- _Your goal_
Copy out all lines bearing the word "landed" from the listing below.

***** Material provided

/-- R104, R389, R390: ATCI, CTXS, CTXR and HALT raise cause PV outside a handler. HALT in one ends the context. -/
def Obligations.HandlerInstructionsArePrivileged : Prop :=
  ∀ (f : Long) (o : Opc) (i : Instr) (s : State) (ps : List Nat),
    (o = .atci ∧ i = .atci f ∨ o = .ctxs ∧ i = .ctxs f ∨ o = .ctxr ∧ i = .ctxr f ∨ o = .halt ∧ i = .halt f) →
    let t := ps.headD 0
    Whole s (Ins.ofBody o (.long f)) ps →
    (s.inHandler t = false → Traps i t 2 0 0 s) ∧
    (s.inHandler t = true → o = .halt → Runs i s fun s' =>
      (∀ p, s.pkg p ≠ {} → (s'.pkg p).ended.contains (s.asidOf (coreOfThread t)) = true) ∧ (∀ u r, s'.greg u r = s.greg u r) ∧ s'.mem = s.mem)

/-- R384, R397, R399: in a handler ATCI holds its threads and asks its own die to remove the translations it names; CTXS gives 1 for an area that is
misaligned and 2 for one that it cannot use, and holds its threads for the save otherwise; CTXR gives 5 for an area that it cannot use, 1 for one
that holds no save area, and where its checks pass puts the saved cohort in the place of its own, which has left its launch. -/
def Obligations.TranslationRemovalSaveAndRestore : Prop :=
  ∀ (f : Long) (s : State) (ps : List Nat) (v : Vals),
    let t := ps.headD 0
    let c := coreOfThread t
    let d := dieOfCore c
    let h := s.cohort c
    s.inHandler t = true →
    (∀ x, x = Ins.ofBody .atci (.long f) → Whole s x ps → gather s x t = .vals v →
      let n := atciBytes (f.imm.toNat % 4)
      (f.m.toNat % 4 = 0 → v.a % n = 0) → (x.mb 2 = true → v.c % n = 0) → (x.scope ≤ 3 ∨ pkgOfDie d ∈ s.domain) →
      Runs (.atci f) s fun s' => ∃ id a, (∀ u ∈ ps, (s'.thread u).hold = .reply id ∧ (s'.thread u).pc = (s.thread u).pc) ∧
        (s.clk, .atciRemoval a d) ∈ s'.agenda ∧ a.id = id ∧ a.kind = f.m.toNat % 4 ∧ a.va = BitVec.ofNat 64 v.a ∧ a.asid = BitVec.ofNat 12 v.b ∧
        a.home = x.mb 2 ∧ a.pa = v.c ∧ (∀ u r, s'.greg u r = s.greg u r) ∧ s'.mem = s.mem) ∧
    (∀ x, x = Ins.ofBody .ctxs (.long f) → f.u = false → f.d.toNat < 240 → Whole s x ps → gather s x t = .vals v → (s.core c).saving = none →
      (v.a % 4096 ≠ 0 → ∃ s1, PassesAll (.ctxs f) x ps s s1 ∧ ∀ u ∈ ps, (s1.greg u f.d.toNat).v = 1) ∧
      (v.a % 4096 = 0 → areaOk s c v.a (areaSize h.warps h.r h.tiles) 2 = false → ∃ s1, PassesAll (.ctxs f) x ps s s1 ∧ ∀ u ∈ ps, (s1.greg u f.d.toNat).v = 2) ∧
      (v.a % 4096 = 0 → areaOk s c v.a (areaSize h.warps h.r h.tiles) 2 = true → Runs (.ctxs f) s fun s' =>
        (s'.core c).saving = some ⟨BitVec.ofNat 64 v.a, t / 32, ps, f.d.toNat, 12⟩ ∧ (∀ u ∈ ps, (s'.thread u).hold = .save) ∧
        (∀ u r, s'.greg u r = s.greg u r) ∧ s'.mem = s.mem)) ∧
    (∀ x, x = Ins.ofBody .ctxr (.long f) → f.u = false → f.d.toNat < 240 → Whole s x ps → gather s x t = .vals v →
      let hd := areaGet s c v.a 0x108
      (areaOk s c v.a 0x108 1 = false → ∃ s1, PassesAll (.ctxr f) x ps s s1 ∧ ∀ u ∈ ps, (s1.greg u f.d.toNat).v = 5) ∧
      (areaOk s c v.a 0x108 1 = true → (fieldAt hd 0 4 ≠ 0x464C5331 ∨ fieldAt hd 4 4 ≠ 0x10000) →
        ∃ s1, PassesAll (.ctxr f) x ps s s1 ∧ ∀ u ∈ ps, (s1.greg u f.d.toNat).v = 1) ∧
      (∀ key sv, areaOk s c v.a 0x108 1 = true → fieldAt hd 0 4 = 0x464C5331 → fieldAt hd 4 4 = 0x10000 → fieldAt hd 0x100 8 = key →
        s.saved.find? (fun e => e.1 = key) = some (key, sv) → areaOk s c v.a (fieldAt hd 0x18 8) 1 = true →
        (sv.core = c ∨ dieOfCore sv.core = d ∧ sv.coreState.bar = []) → asidLive s (pkgOfCore c) sv.asid = true →
        let left := (leaveLaunch (reclaimCore s c) h d).modCore c fun k => { k with cohort := some h }
        let s2 := restore left c key sv v.a
        Runs (.ctxr f) s fun s' => ∃ r, (s.lane s.cur).run = some r ∧ s' = closeRun s2 r (s2.clk + 1)))

/-! ### Events -/

/-- Every event of the opcode table has its effect where its happening stands: the step of any of the 123 rows answers a next state, whatever the
state. What each effect is stands in Machine/Events.lean, under the rule that the row cites; the statements that follow say what the rules
say of some of them. -/
def Obligations.EventsHaveTheirEffect : Prop :=
  ∀ (e : Ev) (s : State), s.ev = some e → exec e.instr s = .next (e.effect { s with ev := none })

/-- R95, R214, R387, R400, R415: a sleeping thread becomes ready when its clks are over and goes on after its instruction; a landing fills the registers
that are still empty under its tag, in the epoch of its core, and no other; an L1 sector is dropped 4,096 clk after its fill and no other; and
a trap is taken where the warp is between runs and runs no handler. -/
def Obligations.CoreEventsActOnTheirThread : Prop :=
  (∀ (t till : Nat) (s : State), (s.thread t).hold = .sleep till → (s.warp (t / 32)).handler = none →
    Happens .sleepExpiry (.sleepExpiry t) s fun s' =>
    (till ≤ s.clk → (s'.thread t).hold = .none ∧ (s'.thread t).pc = (s.thread t).pc + 12 ∧ (∀ u, u ≠ t → s'.thread u = s.thread u)) ∧
    (s.clk < till → s' = { s with ev := none }) ∧ (∀ u r, s'.greg u r = s.greg u r) ∧ s'.mem = s.mem) ∧
  (∀ (l : Landing) (s : State), l.req = 0 → Happens .producerLanding (.producerLanding l) s fun s' =>
    (∀ k < l.n, let g := s.greg l.thread (l.reg + k)
      ((s.core (coreOfThread l.thread)).epoch = l.epoch → g.tag = l.tag → g.full = false → l.tag ≠ 0 →
        (s'.greg l.thread (l.reg + k)).full = true ∧
          (s'.greg l.thread (l.reg + k)).v = BitVec.ofNat 32 (l.value.toNat / 2 ^ (32 * k))) ∧
      (((s.core (coreOfThread l.thread)).epoch ≠ l.epoch ∨ g.tag ≠ l.tag ∨ g.full = true) → s'.greg l.thread (l.reg + k) = g)) ∧
    (∀ u r, ¬ regs l.thread l.reg l.n u r → s'.greg u r = s.greg u r) ∧ s'.mem = s.mem) ∧
  (∀ (c k : Nat) (s : State), Happens .l1SectorExpiry (.l1SectorExpiry c k) s fun s' =>
    (s'.core c).l1 = (s.core c).l1.filter (fun e => e.1 ≠ k ∨ s.clk < e.2.fill + 4096) ∧ (∀ d, d ≠ c → s'.core d = s.core d) ∧
    s'.threads = s.threads ∧ s'.mem = s.mem) ∧
  (∀ (w : Nat) (i : TrapInfo) (s : State), w % 512 < s.warpCount (coreOfWarp w) → (s.warp w).gone = false → i.cause ≠ 35 →
    Happens .trapEntry (.trapEntry w i) s fun s' =>
      ((s.lane (laneOfWarp w)).run = none → (s.warp w).handler = none → s' = takeTrap { s with ev := none } w i s.clk) ∧
      ((s.lane (laneOfWarp w)).run.isSome = true ∨ (s.warp w).handler.isSome = true →
        s'.threads = s.threads ∧ (s.clk + 1, .trapEntry w i) ∈ s'.agenda))

/-- R190 to R192, R238, R246, R253, R260: the change of a buffer's state, the eviction of a copy, the advance of a generation, which waits while an entry carries the generation to come, the write
of a region record and the acknowledgement of a re-split. -/
def Obligations.DieEventsChangeTheirRecords : Prop :=
  (∀ (d k : Nat) (s : State), Happens .bufferStateChange (.bufferStateChange d k) s fun s' =>
    let b := kvGet {} (s.die d).buf k
    let b' := kvGet {} (s'.die d).buf k
    (b.drop = true → b'.decl = false) ∧
    (b.drop = false →
      (b.state = 0 → b.copyIn = true ∨ 0 < b.added → b.setFull = false → (b.expect = 0 ∨ b.landed + b.added < b.expect) →
        b'.state = 1 ∧ b'.landed = b.landed + b.added) ∧
      (b.state ≤ 1 → 0 < b.added → b.expect ≠ 0 → b.expect ≤ b.landed + b.added → b.outStart = 0 → b'.state = 2) ∧
      (b.state ≤ 1 → b.setFull = true → b'.state = 2 ∨ 0 < b.outStart) ∧
      (b.state = 2 → b.setFull = false → 0 < b.outStart → b.outDone = 0 → b'.state = 3 ∧ b'.outs = b.outs + b.outStart) ∧
      (b.state = 3 → b.setFull = false → 0 < b.outDone → b.outs + b.outStart = b.outDone → b'.state = 0 ∧ b'.landed = 0)) ∧
    s'.mem = s.mem ∧ s'.cellar = s.cellar ∧ s'.cores = s.cores) ∧
  (∀ (d line : Nat) (c : Copy) (s : State), copyOf s d line = some c → c.level = 0 →
    Happens .dieCacheEviction (.dieCacheEviction d line) s fun s' =>
      (s'.die d).copies = kvDel (s.die d).copies line ∧ s'.msgs = s.msgs ∧ s'.mem = s.mem) ∧
  (∀ (d : Nat) (s : State),
    (rdcOfGen s d (nextGen (s.die d).rdcGen) = [] → Happens .generationAdvance (.generationAdvance d 0) s fun s' =>
      (s'.die d).rdcGen = nextGen (s.die d).rdcGen ∧ s'.metaw = s.metaw ∧ s'.mem = s.mem ∧ ∀ e, e ≠ d → s'.die e = s.die e) ∧
    (rdcOfGen s d (nextGen (s.die d).rdcGen) ≠ [] → Happens .generationAdvance (.generationAdvance d 0) s fun s' =>
      s'.dies = s.dies ∧ ∃ due, s.clk ≤ due ∧ (due, .generationAdvance d 0) ∈ s'.agenda)) ∧
  (∀ (d k : Nat) (v : Word) (s : State), Happens .regionRecordWrite (.regionRecordWrite d k 0 v) s fun s' =>
    let r := kvGet {} (s.die d).region k
    let r' := kvGet {} (s'.die d).region k
    (v.getLsbD 0 = true → r.valid = false → limitGood r.limit = true → asidLive s (pkgOfDie d) r.asid = true →
      r' = { limit := r.limit, share := r.limit, bshare := r.limit, asid := r.asid, valid := true }) ∧
    (v.getLsbD 0 = true → r.valid = false → limitGood r.limit = false → r' = r) ∧
    (v.getLsbD 0 = false → r.valid = true → r'.valid = decide (r.dies ≠ 0 ∨ r.pkgs ≠ 0 ∨ r.acks ≠ 0))) ∧
  (∀ (d k : Nat) (s : State), Happens .resplitAck (.resplitAck d k) s fun s' =>
    let r := kvGet {} (s.die d).region k
    let r' := kvGet {} (s'.die d).region k
    r'.acks = r.acks - 1 ∧ (r.acks ≤ 1 → r'.bshare = r.share) ∧ (1 < r.acks → r'.bshare = r.bshare))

**********

- _Output_
      (b.state = 0 → b.copyIn = true ∨ 0 < b.added → b.setFull = false → (b.expect = 0 ∨ b.landed + b.added < b.expect) →
        b'.state = 1 ∧ b'.landed = b.landed + b.added) ∧
      (b.state ≤ 1 → 0 < b.added → b.expect ≠ 0 → b.expect ≤ b.landed + b.added → b.outStart = 0 → b'.state = 2) ∧
      (b.state = 3 → b.setFull = false → 0 < b.outDone → b.outs + b.outStart = b.outDone → b'.state = 0 ∧ b'.landed = 0)) ∧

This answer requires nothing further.